A lot of crazy and complicated stuff happens to the body during trauma, and it’s not always what even those of us involved in it would expect. Most of us think we’d fight an assailant tooth and nail, but when we’re actually in that situation, our responses follow some mammalian script written much deeper.
A lot of the work of destigmatizing sexual assault is just explaining what it looks like. A rapist isn’t usually a stranger jumping out of the bushes. A rape victim doesn’t always, or even usually, yell and fight.
This can also contribute to the reasons why women don’t report sexual assault. If we blame ourselves, we are not blaming the perpetrator. Even if we know what they did was wrong, we may not want to tell someone how we reacted, especially since we know there is a risk they will not understand just why we didn’t do more to protect ourselves. Unfortunately, not every law enforcement official knows about trauma responses in the brain.
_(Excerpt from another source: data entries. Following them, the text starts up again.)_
-- ==== Sys2Proof/Decode.lean ====
section
/-! DEFINITION. The decoder and the encoder: the fields of a word (R61), the five immediates (R64 to R68), the map
from words to instructions (R72), the opcode table as match and mask rows, decoding of a byte list, and the
canonical encoding of an instruction by its format (R63). -/

namespace Sys2Proof

/-! ## Fields (R61, R69, R70) -/

/-- The major opcode, bits [6:0] (R61). -/
def opcodeOf (w : Word) : BitVec 7 := w.extractLsb' 0 7

/-- The destination register field, bits [11:7] (R61). -/
def rdOf (w : Word) : RegIdx := w.extractLsb' 7 5

/-- The funct3 field, bits [14:12] (R61). -/
def funct3Of (w : Word) : BitVec 3 := w.extractLsb' 12 3

/-- The first source register field, bits [19:15] (R61); also the 5-bit `uimm` of the CSR immediate forms (R70). -/
def rs1Of (w : Word) : RegIdx := w.extractLsb' 15 5

/-- The second source register field, bits [24:20] (R61); also the shift amount of the immediate shifts (R69). -/
def rs2Of (w : Word) : RegIdx := w.extractLsb' 20 5

/-- The funct7 field, bits [31:25] (R61). -/
def funct7Of (w : Word) : BitVec 7 := w.extractLsb' 25 7

/-- The CSR address, bits [31:20] (R70). -/
def csrOf (w : Word) : BitVec 12 := w.extractLsb' 20 12

/-! ## Immediates (R64 to R68) -/

/-- `imm_I = sext_12(w[31:20])` (R64). -/
def immI (w : Word) : Word := (w.extractLsb' 20 12).signExtend 32

/-- `imm_S = sext_12({w[31:25], w[11:7]})` (R65). -/
def immS (w : Word) : Word := (w.extractLsb' 25 7 ++ w.extractLsb' 7 5 : BitVec 12).signExtend 32

/-- `imm_B = sext_13({w[31], w[7], w[30:25], w[11:8], 0})` (R66). -/
def immB (w : Word) : Word :=
  (w.extractLsb' 31 1 ++ w.extractLsb' 7 1 ++ w.extractLsb' 25 6 ++ w.extractLsb' 8 4 ++ 0#1 : BitVec 13).signExtend 32

/-- `imm_U = {w[31:12], 0x000}` (R67). -/
def immU (w : Word) : Word := (w.extractLsb' 12 20 ++ 0#12 : BitVec 32)

/-- `imm_J = sext_21({w[31], w[19:12], w[20], w[30:21], 0})` (R68). -/
def immJ (w : Word) : Word :=
  (w.extractLsb' 31 1 ++ w.extractLsb' 12 8 ++ w.extractLsb' 20 1 ++ w.extractLsb' 21 10 ++ 0#1 : BitVec 21).signExtend 32

/-! ## The decoder (R72), category by category -/

/-- Opcode `0x63` (R196, R206). -/
def decodeBranch (w : Word) : Instr :=
  match funct3Of w with
  | 0#3 => .beq (rs1Of w) (rs2Of w) (immB w)
  | 1#3 => .bne (rs1Of w) (rs2Of w) (immB w)
  | 4#3 => .blt (rs1Of w) (rs2Of w) (immB w)
  | 5#3 => .bge (rs1Of w) (rs2Of w) (immB w)
  | 6#3 => .bltu (rs1Of w) (rs2Of w) (immB w)
  | 7#3 => .bgeu (rs1Of w) (rs2Of w) (immB w)
  | _ => .unimp w

/-- Opcode `0x03` (R110, R120). -/
def decodeLoad (w : Word) : Instr :=
  match funct3Of w with
  | 0#3 => .lb (rdOf w) (rs1Of w) (immI w)
  | 1#3 => .lh (rdOf w) (rs1Of w) (immI w)
  | 2#3 => .lw (rdOf w) (rs1Of w) (immI w)
  | 4#3 => .lbu (rdOf w) (rs1Of w) (immI w)
  | 5#3 => .lhu (rdOf w) (rs1Of w) (immI w)
  | _ => .unimp w

/-- Opcode `0x23` (R116, R120). -/
def decodeStore (w : Word) : Instr :=
  match funct3Of w with
  | 0#3 => .sb (rs1Of w) (rs2Of w) (immS w)
  | 1#3 => .sh (rs1Of w) (rs2Of w) (immS w)
  | 2#3 => .sw (rs1Of w) (rs2Of w) (immS w)
  | _ => .unimp w

/-- Opcode `0x13` (R130): SLLI does not examine bits [31:25]; bit 30 alone selects SRLI or SRAI (R75). -/
def decodeIntImm (w : Word) : Instr :=
  match funct3Of w with
  | 0#3 => .addi (rdOf w) (rs1Of w) (immI w)
  | 1#3 => .slli (rdOf w) (rs1Of w) (rs2Of w)
  | 2#3 => .slti (rdOf w) (rs1Of w) (immI w)
  | 3#3 => .sltiu (rdOf w) (rs1Of w) (immI w)
  | 4#3 => .xori (rdOf w) (rs1Of w) (immI w)
  | 5#3 => if w.extractLsb' 30 1 = 1#1 then .srai (rdOf w) (rs1Of w) (rs2Of w) else .srli (rdOf w) (rs1Of w) (rs2Of w)
  | 6#3 => .ori (rdOf w) (rs1Of w) (immI w)
  | _ => .andi (rdOf w) (rs1Of w) (immI w)

/-- Opcode `0x33` with funct7 = 1, the M extension (R170). -/
def decodeMulDiv (w : Word) : Instr :=
  match funct3Of w with
  | 0#3 => .mul (rdOf w) (rs1Of w) (rs2Of w)
  | 1#3 => .mulh (rdOf w) (rs1Of w) (rs2Of w)
  | 2#3 => .mulhsu (rdOf w) (rs1Of w) (rs2Of w)
  | 3#3 => .mulhu (rdOf w) (rs1Of w) (rs2Of w)
  | 4#3 => .div (rdOf w) (rs1Of w) (rs2Of w)
  | 5#3 => .divu (rdOf w) (rs1Of w) (rs2Of w)
  | 6#3 => .rem (rdOf w) (rs1Of w) (rs2Of w)
  | _ => .remu (rdOf w) (rs1Of w) (rs2Of w)

/-- Opcode `0x33` with funct7 other than 1 (R150): only funct3 = 0 and 5 examine funct7 further (R161). -/
def decodeIntReg (w : Word) : Instr :=
  match funct3Of w with
  | 0#3 =>
    if funct7Of w = 0x00#7 then .add (rdOf w) (rs1Of w) (rs2Of w)
    else if funct7Of w = 0x20#7 then .sub (rdOf w) (rs1Of w) (rs2Of w)
    else .unimp w
  | 1#3 => .sll (rdOf w) (rs1Of w) (rs2Of w)
  | 2#3 => .slt (rdOf w) (rs1Of w) (rs2Of w)
  | 3#3 => .sltu (rdOf w) (rs1Of w) (rs2Of w)
  | 4#3 => .xor (rdOf w) (rs1Of w) (rs2Of w)
  | 5#3 =>
    if funct7Of w = 0x00#7 then .srl (rdOf w) (rs1Of w) (rs2Of w)
    else if funct7Of w = 0x20#7 then .sra (rdOf w) (rs1Of w) (rs2Of w)
    else .unimp w
  | 6#3 => .or (rdOf w) (rs1Of w) (rs2Of w)
  | _ => .and (rdOf w) (rs1Of w) (rs2Of w)

/-- Opcode `0x73` (R215): with funct3 = 0, funct7 selects ECALL, EBREAK or WFI by the source's literals 0, 1 and 8
(R73, conflict C1); every other funct3 is a CSR read (R220). -/
def decodeSystem (w : Word) : Instr :=
  match funct3Of w with
  | 0#3 =>
    if funct7Of w = 0#7 then .ecall
    else if funct7Of w = 1#7 then .ebreak
    else if funct7Of w = 8#7 then .wfi
    else .unimp w
  | 1#3 => .csrrw (rdOf w) (csrOf w) (rs1Of w)
  | 2#3 => .csrrs (rdOf w) (csrOf w) (rs1Of w)
  | 3#3 => .csrrc (rdOf w) (csrOf w) (rs1Of w)
  | 4#3 => .csrr4 (rdOf w) (csrOf w)
  | 5#3 => .csrrwi (rdOf w) (csrOf w) (rs1Of w)
  | 6#3 => .csrrsi (rdOf w) (csrOf w) (rs1Of w)
  | _ => .csrrci (rdOf w) (csrOf w) (rs1Of w)

/-- The complete decode of a 32-bit word (R62, R71, R72): total, and `unimp` for every word outside the map. -/
def decode (w : Word) : Instr :=
  match opcodeOf w with
  | 0x37#7 => .lui (rdOf w) (immU w)
  | 0x17#7 => .auipc (rdOf w) (immU w)
  | 0x6F#7 => .jal (rdOf w) (immJ w)
  | 0x67#7 => .jalr (rdOf w) (rs1Of w) (immI w)
  | 0x63#7 => decodeBranch w
  | 0x03#7 => decodeLoad w
  | 0x23#7 => decodeStore w
  | 0x13#7 => decodeIntImm w
  | 0x33#7 => if funct7Of w = 1#7 then decodeMulDiv w else decodeIntReg w
  | 0x73#7 => decodeSystem w
  | _ => .unimp w

/-! ## Bytes -/

/-- Why a byte list does not give an instruction. A word never fails to decode (R62), so there is one reason. -/
inductive DecodeError where
  /-- Fewer than the four bytes every instruction has (R60). Raised by `decodeBytes` only; the fetch unit raises
  `InvalidMemoryAccess` instead, before any decoding (R92). Safe. -/
  | truncated
  deriving DecidableEq, Repr

/-- Four bytes at ascending addresses as a word, the first the least significant (R35, R39; the spec's decision D1). -/
def wordOfBytes (b0 b1 b2 b3 : Byte) : Word := b3 ++ b2 ++ b1 ++ b0

/-- The bytes of a word at ascending addresses (R35). -/
def bytesOfWord (w : Word) : List Byte :=
  [w.extractLsb' 0 8, w.extractLsb' 8 8, w.extractLsb' 16 8, w.extractLsb' 24 8]

/-- The instruction at the head of a byte list, with the bytes after it. -/
def decodeBytes : List Byte → Except DecodeError (Instr × List Byte)
  | b0 :: b1 :: b2 :: b3 :: rest => .ok (decode (wordOfBytes b0 b1 b2 b3), rest)
  | _ => .error .truncated

/-- The instruction whose bits are `w`, numbered as spec/opcode_table.json numbers them. An instruction is one 32-bit
word (R60), so the bits from `nbits` up are zero and the four bytes are laid out as the hardware stores them. -/
def decodeTableWord (nbits w : Nat) : Option Instr :=
  match decodeBytes (bytesOfWord (BitVec.ofNat 32 (w % 2 ^ nbits))) with
  | .ok (i, _) => some i
  | .error _ => none

/-! ## The encoder: the six formats (R63) -/

/-- R format (R63). -/
def encodeR (funct7 : BitVec 7) (rs2 rs1 : RegIdx) (funct3 : BitVec 3) (rd : RegIdx) (op : BitVec 7) : Word :=
  funct7 ++ rs2 ++ rs1 ++ funct3 ++ rd ++ op

/-- I format with its 12 high bits given as they stand (R63). -/
def encodeI (imm12 : BitVec 12) (rs1 : RegIdx) (funct3 : BitVec 3) (rd : RegIdx) (op : BitVec 7) : Word :=
  imm12 ++ rs1 ++ funct3 ++ rd ++ op

/-- S format (R63). -/
def encodeS (imm : Word) (rs2 rs1 : RegIdx) (funct3 : BitVec 3) (op : BitVec 7) : Word :=
  imm.extractLsb' 5 7 ++ rs2 ++ rs1 ++ funct3 ++ imm.extractLsb' 0 5 ++ op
So even though I was afraid to, I reported what happened to me.
As a writer on the Internet, I am well versed with the culture of disbelief when it comes to sexual assault. And I once went with a friend to report an assault to the NYPD, who just kept asking her what she was “trying to get out of this.” But my fear was that the person who assaulted me was in a position to continually access vulnerable women and that this was almost certainly not the first time he had done this.
So I called and made a report to New York’s Sex Crimes Unit. The number in NYC is 212-335-9373 -- wherever you are, I recommend trying to find a number for a department that deals specifically with sexual assault and may have employees who be trained to better understand it. The woman I spoke with was kind and specifically assured me that freezing is a natural response before she took my statement.
Because this happened at a licensed business, I was also able to report this man to a licensing board. I was able to name the place where it had happened and warn others. I was able to take action despite my fear.
Because you can’t always fight in the moment, but you often get the opportunity to fight anyway.